Four. Dads shouldHow to do?
1. Love your wife and set a good example for your children.
The best family education in the world is good parental relationship and family harmony. A family with a harmonious relationship between husband and wife can give children a good example. Such children tend to have better personalities and healthier mentalities. They can also have a positive impact on the children's future views on marriage and love.
2. Respect children and keep their promises.
Many fathers just talk casually in order to dispel the entanglement of their children Accept the child’s request. But in fact, they often lose their trust in the child. As everyone knows, this not only damages the child’s trust in the father, but also destroys the child’s sense of security, and even has a bad impact on the child’s character. It becomes difficult to trust people and get along with others.
3. Make time to play with your children.
The power of the father and the male determines that many games. Moms cannot replace the father.
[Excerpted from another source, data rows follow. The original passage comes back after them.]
-- ==== Sys2Proof/Decode.lean ====
section
/-! DEFINITION. The decoder of 30_encoding.md R56, total on 16-bit words, and the encoder from the formats of R51.

PRESUMED (assumption log 11, unsafe): the bit positions are the spec's, which it marks as general knowledge (K1, K4, K5). -/

namespace Sys2Proof

/-- The sixteen values of `ir[15:12]`, in order (30_encoding.md R57). -/
inductive Opcode where
  | br | add | ld | st | jsr | and | ldr | str | rti | not | ldi | sti | jmp | reserved | lea | trap
  deriving DecidableEq, Repr

/-- Why a word is `illegal`: the instruction of 30_encoding.md R58 whose fixed bits it violates. -/
inductive Reject where
  | addFixedBits | andFixedBits | notFixedBits | jsrrFixedBits | jmpFixedBits | trapFixedBits
  deriving DecidableEq, Repr

/-- The opcode that four bits name (30_encoding.md R57). -/
def Opcode.ofBits (b : BitVec 4) : Opcode :=
  match b.toNat with
  | 0 => .br | 1 => .add | 2 => .ld | 3 => .st | 4 => .jsr | 5 => .and | 6 => .ldr | 7 => .str
  | 8 => .rti | 9 => .not | 10 => .ldi | 11 => .sti | 12 => .jmp | 13 => .reserved | 14 => .lea | _ => .trap

/-- The four bits of an opcode (30_encoding.md R57). -/
def Opcode.bits : Opcode → BitVec 4
  | .br => 0#4 | .add => 1#4 | .ld => 2#4 | .st => 3#4 | .jsr => 4#4 | .and => 5#4 | .ldr => 6#4 | .str => 7#4
  | .rti => 8#4 | .not => 9#4 | .ldi => 10#4 | .sti => 11#4 | .jmp => 12#4 | .reserved => 13#4 | .lea => 14#4
  | .trap => 15#4

/-- A 3-bit register field by its unsigned value: `000` is R0, `111` is R7 (30_encoding.md R53). -/
def Reg.ofBits (b : BitVec 3) : Reg :=
  match b.toNat with
  | 0 => .r0 | 1 => .r1 | 2 => .r2 | 3 => .r3 | 4 => .r4 | 5 => .r5 | 6 => .r6 | _ => .r7

/-- The number of a register in three bits (30_encoding.md R53). -/
def Reg.bits : Reg → BitVec 3
  | .r0 => 0#3 | .r1 => 1#3 | .r2 => 2#3 | .r3 => 3#3 | .r4 => 4#3 | .r5 => 5#3 | .r6 => 6#3 | .r7 => 7#3

/-- `ir[15:12]` (30_encoding.md R50). -/
def opcodeOf (ir : Word) : Opcode := Opcode.ofBits (ir.extractLsb' 12 4)

/-- The register field `ir[11:9]`: DR, and SR of the stores (30_encoding.md R53). -/
def field11_9 (ir : Word) : Reg := Reg.ofBits (ir.extractLsb' 9 3)

/-- The register field `ir[8:6]`: SR1, SR of NOT, BaseR (30_encoding.md R53). -/
def field8_6 (ir : Word) : Reg := Reg.ofBits (ir.extractLsb' 6 3)

/-- The register field `ir[2:0]`: SR2 (30_encoding.md R53). -/
def field2_0 (ir : Word) : Reg := Reg.ofBits (ir.extractLsb' 0 3)

/-- The decoder as 30_encoding.md R56 writes it, knowing no second names. RTI and the reserved opcode, which R56 calls
`illegal`, are rows of the opcode table: they decode, and their meaning raises IllegalInstruction (46_illegal.md). -/
def decodeR56 (ir : Word) : Except Reject Instr :=
  match opcodeOf ir with
  | .br => .ok (.br (ir.getLsbD 11) (ir.getLsbD 10) (ir.getLsbD 9) (ir.extractLsb' 0 9))
  | .add =>
    if ir.getLsbD 5 then .ok (.addImm (field11_9 ir) (field8_6 ir) (ir.extractLsb' 0 5))
    else if ir.extractLsb' 3 2 = 0b00#2 then .ok (.addReg (field11_9 ir) (field8_6 ir) (field2_0 ir))
    else .error .addFixedBits
  | .ld => .ok (.ld (field11_9 ir) (ir.extractLsb' 0 9))
  | .st => .ok (.st (field11_9 ir) (ir.extractLsb' 0 9))
  | .jsr =>
    if ir.getLsbD 11 then .ok (.jsr (ir.extractLsb' 0 11))
    else if ir.extractLsb' 9 2 = 0b00#2 ∧ ir.extractLsb' 0 6 = 0b000000#6 then .ok (.jsrr (field8_6 ir))
    else .error .jsrrFixedBits
  | .and =>
    if ir.getLsbD 5 then .ok (.andImm (field11_9 ir) (field8_6 ir) (ir.extractLsb' 0 5))
    else if ir.extractLsb' 3 2 = 0b00#2 then .ok (.andReg (field11_9 ir) (field8_6 ir) (field2_0 ir))
    else .error .andFixedBits
  | .ldr => .ok (.ldr (field11_9 ir) (field8_6 ir) (ir.extractLsb' 0 6))
  | .str => .ok (.str (field11_9 ir) (field8_6 ir) (ir.extractLsb' 0 6))
  | .rti => .ok (.rti (ir.extractLsb' 0 12))
  | .not =>
    if ir.extractLsb' 0 6 = 0b111111#6 then .ok (.not (field11_9 ir) (field8_6 ir)) else .error .notFixedBits
  | .ldi => .ok (.ldi (field11_9 ir) (ir.extractLsb' 0 9))
  | .sti => .ok (.sti (field11_9 ir) (ir.extractLsb' 0 9))
  | .jmp =>
    if ir.extractLsb' 9 3 = 0b000#3 ∧ ir.extractLsb' 0 6 = 0b000000#6 then .ok (.jmp (field8_6 ir))
    else .error .jmpFixedBits
  | .reserved => .ok (.reserved (ir.extractLsb' 0 12))
  | .lea => .ok (.lea (field11_9 ir) (ir.extractLsb' 0 9))
  | .trap =>
    if ir.extractLsb' 8 4 = 0b0000#4 then .ok (.trap (ir.extractLsb' 0 8)) else .error .trapFixedBits

/-- The routine name of a TRAP vector that has one (45_trap.md R121). -/
def serviceName (v : Byte) : Instr :=
  if v = 0x20#8 then .getc
  else if v = 0x21#8 then .out
  else if v = 0x22#8 then .puts
  else if v = 0x23#8 then .inp
  else if v = 0x24#8 then .putsp
  else if v = 0x25#8 then .halt
  else .trap v

/-- An instruction by the name its own row of the opcode table gives it (30_encoding.md R63; assumption log 1). -/
def Instr.named : Instr → Instr
  | .jmp .r7 => .ret
  | .trap v => serviceName v
  | i => i

/-- The first name of an instruction: what 30_encoding.md R56 decodes its word to. -/
def Instr.canonical : Instr → Instr
  | .ret => .jmp .r7
  | .getc => .trap 0x20#8
  | .out => .trap 0x21#8
  | .puts => .trap 0x22#8
  | .inp => .trap 0x23#8
  | .putsp => .trap 0x24#8
  | .halt => .trap 0x25#8
  | i => i

/-- The machine's decoder: 30_encoding.md R56, the result called by its row's name. -/
def decode (ir : Word) : Except Reject Instr := (decodeR56 ir).map Instr.named

/-- The word of format TRAP with vector `v` (30_encoding.md R51). -/
def trapWord (v : Byte) : Word := Opcode.trap.bits ++ 0b0000#4 ++ v

/-- The word of an instruction, from the formats of 30_encoding.md R51. -/
def encode : Instr → Word
  | .addReg dr sr1 sr2 => Opcode.add.bits ++ dr.bits ++ sr1.bits ++ 0b000#3 ++ sr2.bits
  | .addImm dr sr1 imm5 => Opcode.add.bits ++ dr.bits ++ sr1.bits ++ 0b1#1 ++ imm5
  | .andReg dr sr1 sr2 => Opcode.and.bits ++ dr.bits ++ sr1.bits ++ 0b000#3 ++ sr2.bits
  | .andImm dr sr1 imm5 => Opcode.and.bits ++ dr.bits ++ sr1.bits ++ 0b1#1 ++ imm5
  | .not dr sr => Opcode.not.bits ++ dr.bits ++ sr.bits ++ 0b111111#6
  | .ld dr off => Opcode.ld.bits ++ dr.bits ++ off
  | .ldi dr off => Opcode.ldi.bits ++ dr.bits ++ off
  | .ldr dr base off => Opcode.ldr.bits ++ dr.bits ++ base.bits ++ off
  | .lea dr off => Opcode.lea.bits ++ dr.bits ++ off
  | .st sr off => Opcode.st.bits ++ sr.bits ++ off
  | .sti sr off => Opcode.sti.bits ++ sr.bits ++ off
  | .str sr base off => Opcode.str.bits ++ sr.bits ++ base.bits ++ off
  | .br n z p off => Opcode.br.bits ++ BitVec.ofBool n ++ BitVec.ofBool z ++ BitVec.ofBool p ++ off
  | .jsr off => Opcode.jsr.bits ++ 0b1#1 ++ off
  | .jsrr base => Opcode.jsr.bits ++ 0b000#3 ++ base.bits ++ 0b000000#6
  | .jmp base => Opcode.jmp.bits ++ 0b000#3 ++ base.bits ++ 0b000000#6
  | .ret => Opcode.jmp.bits ++ 0b000#3 ++ Reg.r7.bits ++ 0b000000#6
  | .trap v => trapWord v
  | .getc => trapWord 0x20#8
  | .out => trapWord 0x21#8
  | .puts => trapWord 0x22#8
  | .inp => trapWord 0x23#8
  | .putsp => trapWord 0x24#8
  | .halt => trapWord 0x25#8
  | .rti low => Opcode.rti.bits ++ low
  | .reserved low => Opcode.reserved.bits ++ low

/-- The word that a row of the opcode table stands for: `w` in its `nbits` low bits, the bits above them zero. -/
def tableWord (nbits w : Nat) : Word := BitVec.ofNat 16 (w % 2 ^ nbits)

/-- The instruction the machine's decoder reads from a table row's bits; none where it refuses the word. -/
def decodeTableWord (nbits w : Nat) : Option Instr := (decode (tableWord nbits w)).toOption

end Sys2Proof
end

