-- ==== Sys2Proof/Machine/Fetch.lean ====
section
/-! DEFINITION. Fetching a word, going on after a wait, and placing a word where the next step fetches it
(40_fetch_execute.md R70, R71, R74). -/

namespace Sys2Proof.Machine

/-- `ia <- pc; ir <- MemRead(ia, 1); pc <- ia + 1` (40_fetch_execute.md R70): a word and the state after it, or a wait, or a
failure, for the fetch from `0xFE02` (R71). -/
def fetch (s : State) : ReadResult Word :=
  match memRead s.pc s with
  | .done ir t => .done ir (t.setPc (s.pc + 1#16))
  | .wait => .wait
  | .fail => .fail

/-- Wait in the fetch: nothing has happened yet, and pc still names the keyboard-data address (40_fetch_execute.md R70;
95_test_vectors.md section 2.8: "`pc` still `FE02` until a character arrives"). -/
def State.waitInFetch (s : State) : State := { s with hold := some .fetch }

/-- The fetch met a closed keyboard: the record holds the address and no word (60_exceptions.md R151), and pc is
incremented, as in every Faulted state (40_fetch_execute.md R72 (d), 92 D15). DEDUCED that this holds although R70 writes the
increment after the read (assumption log 14, unsafe). -/
def State.failInFetch (s : State) : State := (s.setPc (s.pc + 1#16)).raise .consoleIOFailure s.pc none

/-- The word just fetched is no instruction (46_illegal.md R142). -/
def State.raiseIllegal (s : State) (ir : Word) : State := s.raiseAt .illegalInstruction ir

/-- Go on inside the instruction whose word is `ir`, from where it waits (40_fetch_execute.md R74): a keyboard still empty
leaves the processor waiting there. -/
def resume (ir : Word) (point : WaitPoint) (s : State) : State :=
  match point with
  | .load dr a => loadInto ir dr a s
  | .ldiPointer dr a => loadIndirect ir dr a s
  | .stiPointer sr a => storeIndirect ir sr a s
  | .puts a => putsFrom ir a s
  | .putsp a => putspFrom ir a s
  | .getc => getcRoutine ir s
  | .inp => inpRead ir s

/-- The wait is over, or tried again. -/
def State.unhold (s : State) : State := { s with hold := none }

/-- Whether a fetch at `a` reads a cell that can be written: not one of the two mapped addresses (20_memory.md R33). -/
def isPlain (a : Word) : Bool := a != Config.kbsrAddr && a != Config.kbdrAddr

/-- A state ready to fetch from a plain cell: running, no wait, no fault record, and a pc that names a plain cell (the
default `ENTRY_PC` if it did not). -/
def State.readyToFetch (s : State) : State :=
  { s with run := .running, fault := none, hold := none, pc := if isPlain s.pc then s.pc else Config.entryPc }

/-- The word `ir` stands where the next step fetches. -/
def State.withWord (s : State) (ir : Word) : State := s.readyToFetch.memWrite s.readyToFetch.pc ir

end Sys2Proof.Machine
end

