theorem Memory.eq_of_read_eq {lo : Nat} {m m' : Memory} (hm : Memory.wfFrom lo m = true)
    (hm' : Memory.wfFrom lo m' = true) (h : ∀ c, c < 65536 → Memory.read m c = Memory.read m' c) : m = m' := by
  induction m generalizing lo m' with
  | nil =>
    cases m' with
    | nil => rfl
    | cons d m' =>
      obtain ⟨c, hc, hne⟩ := Memory.exists_read_ne_zero hm'
      exact absurd (h c hc).symm hne
  | cons d m ih =>
    cases m' with
    | nil =>
      obtain ⟨c, hc, hne⟩ := Memory.exists_read_ne_zero hm
      exact absurd (h c hc) hne
    | cons e m' =>
      obtain ⟨a, v⟩ := d
      obtain ⟨b, w⟩ := e
      obtain rfl : a = b :=
        le_antisymm (Memory.first_le hm' hm fun c hc => (h c hc).symm) (Memory.first_le hm hm' h)
      obtain ⟨-, ha, -, hrest⟩ := (Memory.wfFrom_cons ..).1 hm
      obtain ⟨-, -, -, hrest'⟩ := (Memory.wfFrom_cons ..).1 hm'
      obtain rfl : v = w := by simpa only [Memory.read_cons_same] using h a ha
      rw [ih hrest hrest' fun c hc => ?_]
      by_cases hca : a < c
      · simpa only [Memory.read_cons_other (Nat.ne_of_lt hca)] using h c hc
      · rw [Memory.read_below hrest (by omega), Memory.read_below hrest' (by omega)]

/-- Settles O16: by the first listed cells, which are equal, and the rest. -/
theorem memoriesWithTheSameCellsAreEqual : Obligations.MemoriesWithTheSameCellsAreEqual :=
  fun _ _ hm hm' h => Memory.eq_of_read_eq hm hm' h

/-! ### The loader and reset -/

theorem loaded_append (s : State) (writes : List (Word × Word)) (aw : Word × Word) :
    s.loaded (writes ++ [aw]) = (s.loaded writes).memWrite aw.1 aw.2 := by simp [State.loaded]

theorem loaded_memWf (s : State) (hwf : s.mem.wf = true) (writes : List (Word × Word)) :
    (s.loaded writes).mem.wf = true := by
  induction writes using List.reverseRecOn with
  | nil => exact hwf
  | append_singleton writes aw ih => rw [loaded_append]; exact memWrite_wf _ ih ..

theorem loaded_cell (s : State) (hwf : s.mem.wf = true) (writes : List (Word × Word)) (a : Word) :
    (s.loaded writes).cell a =
      (((writes.filter fun aw => aw.1 == a).getLast?).map Prod.snd).getD (s.cell a) := by
  induction writes using List.reverseRecOn with
  | nil => rfl
  | append_singleton writes aw ih =>
    obtain ⟨b, v⟩ := aw
    rw [loaded_append, List.filter_append]
    by_cases hab : b = a
    · subst hab
      rw [cell_memWrite_same _ (loaded_memWf s hwf writes)]
      simp
    · rw [cell_memWrite_other _ v (Ne.symm hab), ih]
      simp [hab]

theorem loaded_rest (s : State) (writes : List (Word × Word)) (m : Memory) :
    { s.loaded writes with mem := m } = { s with mem := m } := by
  induction writes using List.reverseRecOn with
  | nil => rfl
  | append_singleton writes aw ih => rw [loaded_append, ← ih]; rfl

/-- Settles O15: the last write to a cell is the one that stays, and a write changes memory alone. -/
theorem loadedMemoryHoldsTheLastWrite : Obligations.LoadedMemoryHoldsTheLastWrite := fun entry writes =>
  ⟨loaded_cell { State.reset with pc := entry } rfl writes, loaded_rest ..⟩

/-- Settles O14: by the fields of `State.reset`, where nothing waits and nothing has faulted. -/
theorem resetState : Obligations.ResetState := by
  refine ⟨fun r => ?_, rfl, rfl, rfl, fun _ => rfl, rfl, .of_hold_none reset_mem_wf rfl (by decide)⟩
  cases r <;> rfl

/-! ### The host's moves -/

/-- Soundness does not look at the console. -/
theorem State.Inv.of_console {s : State} (h : s.Inv) (kbd : List Byte) (kbdClosed : Bool) (out : List Byte)
    (outClosed : Bool) :
    { s with kbd := kbd, kbdClosed := kbdClosed, out := out, outClosed := outClosed }.Inv :=
  ⟨h.memWf, h.faultIffFaulted, h.holdRunning, h.holdFetch, h.holdWithin⟩

/-- Settles O13: each move changes the console alone. -/
theorem hostMovesKeepInv : Obligations.HostMovesKeepInv := fun s c hinv => by
  refine ⟨?_, hinv.of_console .., hinv.of_console ..⟩
  unfold State.typeChar
  split
  · exact hinv
  · exact hinv.of_console ..

/-! ### Reads -/

/-- The keyboard status as a number: bit 15 by the queue, the rest free (20_memory.md R34). -/
theorem status_eq (s : State) : kbsrValue Config.kbsrLow (consolePoll s) =
    (if s.kbd = [] then 0x0000#16 else 0x8000#16) + Config.kbsrLow.setWidth 16 := by
  rw [kbsrValue_eq_add, consolePoll]
  cases s.kbd <;> rfl

theorem memRead_status (s : State) :
    memRead Config.kbsrAddr s = .done (kbsrValue Config.kbsrLow (consolePoll s)) s := if_pos rfl

theorem memRead_keyboard_cons {s : State} {c : Byte} {rest : List Byte} (h : s.kbd = c :: rest) :
    memRead Config.kbdrAddr s = .done (zext16 c) (s.setKbd rest) := by
  rw [memRead, if_neg kbdrAddr_ne_kbsrAddr, if_pos rfl, consoleRead_cons h]

theorem memRead_keyboard_empty {s : State} (h : s.kbd = []) :
    memRead Config.kbdrAddr s = if s.kbdClosed then .fail else .wait :=
  memRead_notReady (not_readReady_iff.2 ⟨rfl, h⟩)

/-- Settles O17: the three ranges of the device decoder. -/
theorem readsGoThroughTheDeviceDecoder : Obligations.ReadsGoThroughTheDeviceDecoder := fun s a => by
  refine ⟨?_, ?_, fun hstatus hdata => memRead_plain (isPlain_iff.2 ⟨hstatus, hdata⟩) s⟩
  · rintro rfl
    rw [memRead_status, status_eq]
  · rintro rfl
    refine ⟨fun c rest h => memRead_keyboard_cons h, fun h hopen => ?_, fun h hclosed => ?_⟩
    · rw [memRead_keyboard_empty h, hopen]; rfl
    · rw [memRead_keyboard_empty h, if_pos hclosed]

/-! ### Writes -/

theorem stores_memWrite (s : State) (hwf : s.mem.wf = true) (a v : Word) : Stores a v s (s.memWrite a v) :=
  ⟨cell_memWrite_same s hwf a v, fun _ hb => cell_memWrite_other s v hb, rfl⟩

/-- Settles O18: a read of a mapped address looks at the keyboard, which a write leaves alone. -/
theorem writesChangeOneCell : Obligations.WritesChangeOneCell := fun s a v hwf => by
  refine ⟨stores_memWrite s hwf a v, ?_⟩
  rintro b (rfl | rfl) <;> rfl

/-- Settles O28: ST and STR are one write. -/
theorem storesWriteOneCell : Obligations.StoresWriteOneCell := fun s _ hwf =>
  ⟨fun off => ⟨_, exec_eq (.st _ off) s, stores_memWrite s hwf ..⟩,
    fun base off => ⟨_, exec_eq (.str _ base off) s, stores_memWrite s hwf ..⟩⟩

theorem storeIndirect_ready {a : Word} {s : State} (h : ReadReady a s) (ir : Word) (sr : Reg) :
    storeIndirect ir sr a s = (afterRead a s).memWrite (readValue a s) (s.reg sr) := by
  rw [storeIndirect, memRead_ready h]
  rfl

theorem storeIndirect_empty {s : State} (hk : s.kbd = []) (ir : Word) (sr : Reg) :
    storeIndirect ir sr Config.kbdrAddr s =
      if s.kbdClosed then s.raiseAt .consoleIOFailure ir else s.waitAt ir (.stiPointer sr Config.kbdrAddr) :=
  memRead_andThen_empty rfl hk ..

/-- Settles O29: the pointer read completes and the write follows, or it finds no character. -/
theorem stiStoresThroughThePointer : Obligations.StiStoresThroughThePointer := fun s sr off hwf => by
  refine ⟨fun hready => ⟨_, exec_eq (.sti sr off) s, ?_⟩, fun ha hk => ?_⟩
  · rw [execState, pcRelative, storeIndirect_ready hready]
    exact stores_memWrite (afterRead _ s) hwf ..
  · rw [exec_eq, execState, pcRelative, ha, storeIndirect_empty hk]
    rfl

/-- A plain cell just written is what the next read there gives. -/
theorem memRead_memWrite_same {s : State} (hwf : s.mem.wf = true) {a : Word} (ha : isPlain a = true) (v : Word) :
    memRead a (s.memWrite a v) = .done v (s.memWrite a v) := by
  rw [memRead_plain ha, cell_memWrite_same s hwf]

/-- Settles O30: each of the three writes the cell at pc, and leaves pc. -/
theorem storedWordIsFetchedNext : Obligations.StoredWordIsFetchedNext := fun s t sr hwf hpc => by
  have hnext : memRead s.pc (s.memWrite s.pc (s.reg sr)) = .done (s.reg sr) (s.memWrite s.pc (s.reg sr)) :=
    memRead_memWrite_same hwf hpc _
  refine ⟨fun off ha h => ?_, fun base off ha h => ?_, fun off hplain hpointer h => ?_⟩
  · rw [exec_next_iff.1 h, execState, pcRelative, ha]
    exact hnext
  · rw [exec_next_iff.1 h, execState, basePlus, ha]
    exact hnext
  · obtain ⟨-, hne⟩ := isPlain_iff.1 hplain
    have hready : ReadReady (s.pc + sext off) s := fun e => absurd e hne
    rw [exec_next_iff.1 h, execState, pcRelative, storeIndirect_ready hready, readValue_plain hplain, hpointer,
      afterRead_eq_self hne]
    exact hnext

end Sys2Proof.Machine
end

section
/-! What the operate instructions, LEA and the loads compute (41_operate.md; 42_load.md). -/

namespace Sys2Proof.Machine

theorem defines_define (s : State) (dr : Reg) (v : Word) : Defines dr s (s.define dr v) := by
  refine ⟨?_, (loadOnly_define s dr v).regs, rfl, fun _ => rfl, ⟨rfl, rfl, rfl, rfl⟩, rfl, rfl, rfl⟩
  rw [reg_define_same]
  rfl

/-- Settles O21: both forms define DR as a sum of words, which wraps. -/
theorem addWrapsAndSetsFlags : Obligations.AddWrapsAndSetsFlags := fun s dr sr1 => by
  refine ⟨fun sr2 => ⟨_, exec_eq (.addReg dr sr1 sr2) s, ?_, defines_define ..⟩,
    fun imm5 => ⟨_, exec_eq (.addImm dr sr1 imm5) s, ?_, defines_define ..⟩⟩
  all_goals rw [execState, reg_define_same, BitVec.toNat_add]

/-- Settles O22: both forms define DR as a bitwise conjunction. -/
theorem andIsBitwiseAndSetsFlags : Obligations.AndIsBitwiseAndSetsFlags := fun s dr sr1 => by
  refine ⟨fun sr2 => ⟨_, exec_eq (.andReg dr sr1 sr2) s, fun k => ?_, defines_define ..⟩,
    fun imm5 => ⟨_, exec_eq (.andImm dr sr1 imm5) s, fun k => ?_, defines_define ..⟩⟩
  all_goals rw [execState, reg_define_same, BitVec.getLsbD_and]

/-- Settles O23: the complement of a word is its distance from `0xFFFF`. -/
theorem notComplementsAndSetsFlags : Obligations.NotComplementsAndSetsFlags := fun s dr sr => by
  refine ⟨_, exec_eq (.not dr sr) s, ?_, defines_define ..⟩
  rw [execState, reg_define_same, BitVec.toNat_not]

/-- Settles O24: LEA defines DR as the address it computes. -/
theorem leaWritesTheAddressAndSetsFlags : Obligations.LeaWritesTheAddressAndSetsFlags := fun s dr off =>
  ⟨_, exec_eq (.lea dr off) s, reg_define_same .., defines_define ..⟩

/-! ### Loads -/

theorem loadInto_ready {a : Word} {s : State} (h : ReadReady a s) (ir : Word) (dr : Reg) :
    loadInto ir dr a s = (afterRead a s).define dr (readValue a s) := by
  rw [loadInto, memRead_ready h]
  rfl

theorem loadIndirect_ready {a : Word} {s : State} (h : ReadReady a s) (ir : Word) (dr : Reg) :
    loadIndirect ir dr a s = loadInto ir dr (readValue a s) (afterRead a s) := by
  rw [loadIndirect, memRead_ready h]
  rfl

theorem loadInto_empty {s : State} (hk : s.kbd = []) (ir : Word) (dr : Reg) :
    loadInto ir dr Config.kbdrAddr s =
      if s.kbdClosed then s.raiseAt .consoleIOFailure ir else s.waitAt ir (.load dr Config.kbdrAddr) :=
  memRead_andThen_empty rfl hk ..

theorem loadIndirect_empty {s : State} (hk : s.kbd = []) (ir : Word) (dr : Reg) :
    loadIndirect ir dr Config.kbdrAddr s =
      if s.kbdClosed then s.raiseAt .consoleIOFailure ir else s.waitAt ir (.ldiPointer dr Config.kbdrAddr) :=
  memRead_andThen_empty rfl hk ..
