-- ==== Sys2Proof/Machine/Flags.lean ====
section
/-! DEFINITION. The block has no flags or condition codes (10_state.md R21), so no instruction writes one. What stands
here is the block's one condition bit and its one mask computation: bit 6 of sound register 0xF, which picks the
controller byte (42_port_writes.md R134), and the bytewise merge of a memory write (44_memory_access.md R194). -/

namespace Sys2Proof.Machine

/-- Bit 6 of sound register 0xF: set selects CTRL2, clear selects CTRL1 (R134). -/
def picksSecondController (ctrlReg : Byte) : Bool := ctrlReg.getLsbD 6

/-- What a masked write leaves: `(old & ~m) | (v & m)` (R194). -/
def maskMerge (old v m : Byte) : Byte := (old &&& ~~~m) ||| (v &&& m)

end Sys2Proof.Machine
end

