-- ==== Sys2Proof/Machine/Dispatch.lean ====
section
/-! DEFINITION. One arm per instruction. -/

namespace Sys2Proof.Machine

def exec (i : Instr) (s : State) : Host.Outcome State Fault Refusal :=
  match i with
  | .inVdpData h => Sys2Proof.Machine.execInVdpData h s
  | .inVdpStatus h => Sys2Proof.Machine.execInVdpStatus h s
  | .inSndData h => Sys2Proof.Machine.execInSndData h s
  | .inMapctl h => Sys2Proof.Machine.execInMapctl h s
  | .inPortA9 h => Sys2Proof.Machine.execInPortA9 h s
  | .inIdle port => Sys2Proof.Machine.execInIdle port s
  | .outVdpData h v => Sys2Proof.Machine.execOutVdpData h v s
  | .outVdpControl h v => Sys2Proof.Machine.execOutVdpControl h v s
  | .outSndSelect h v => Sys2Proof.Machine.execOutSndSelect h v s
  | .outSndWrite h v => Sys2Proof.Machine.execOutSndWrite h v s
  | .outMapctl h v => Sys2Proof.Machine.execOutMapctl h v s
  | .outIgnored port v => Sys2Proof.Machine.execOutIgnored port v s
  | .memRd addr => Sys2Proof.Machine.execMemRd addr s
  | .memWr addr v => Sys2Proof.Machine.execMemWr addr v s

end Sys2Proof.Machine
end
When the father plays with the child, the child can feel the father’s way of thinking, the male power and concentration, and the growth of the child Both are very advantageous.
4. Put down your phone and stay with your heart.
Many fathers seem to be resting at home to accompany their children, but they are constantly on the phone and playing games. They are only staring at their phones and laughing while their children are in front of them. This kind of companionship is not as good as not being accompanied. Since fathers plan to accompany their children, it is better to temporarily leave work. Put down your phone, give your child some time, and accompany your child attentively and with high quality, and the child will be happier.
Children grow up only once, and if you miss it, you can’t look back. No matter how busy you are at work and how many things you do, even if you take 15 minutes a day to relax and accompany your child, after all, no matter how hard you are, no matter how sad, your child’s smiling face is the best medicine.
I am Xiao Hong’er’s mother. I am an optimistic and cheerful mother who is willing to share the most practical parenting knowledge and experience.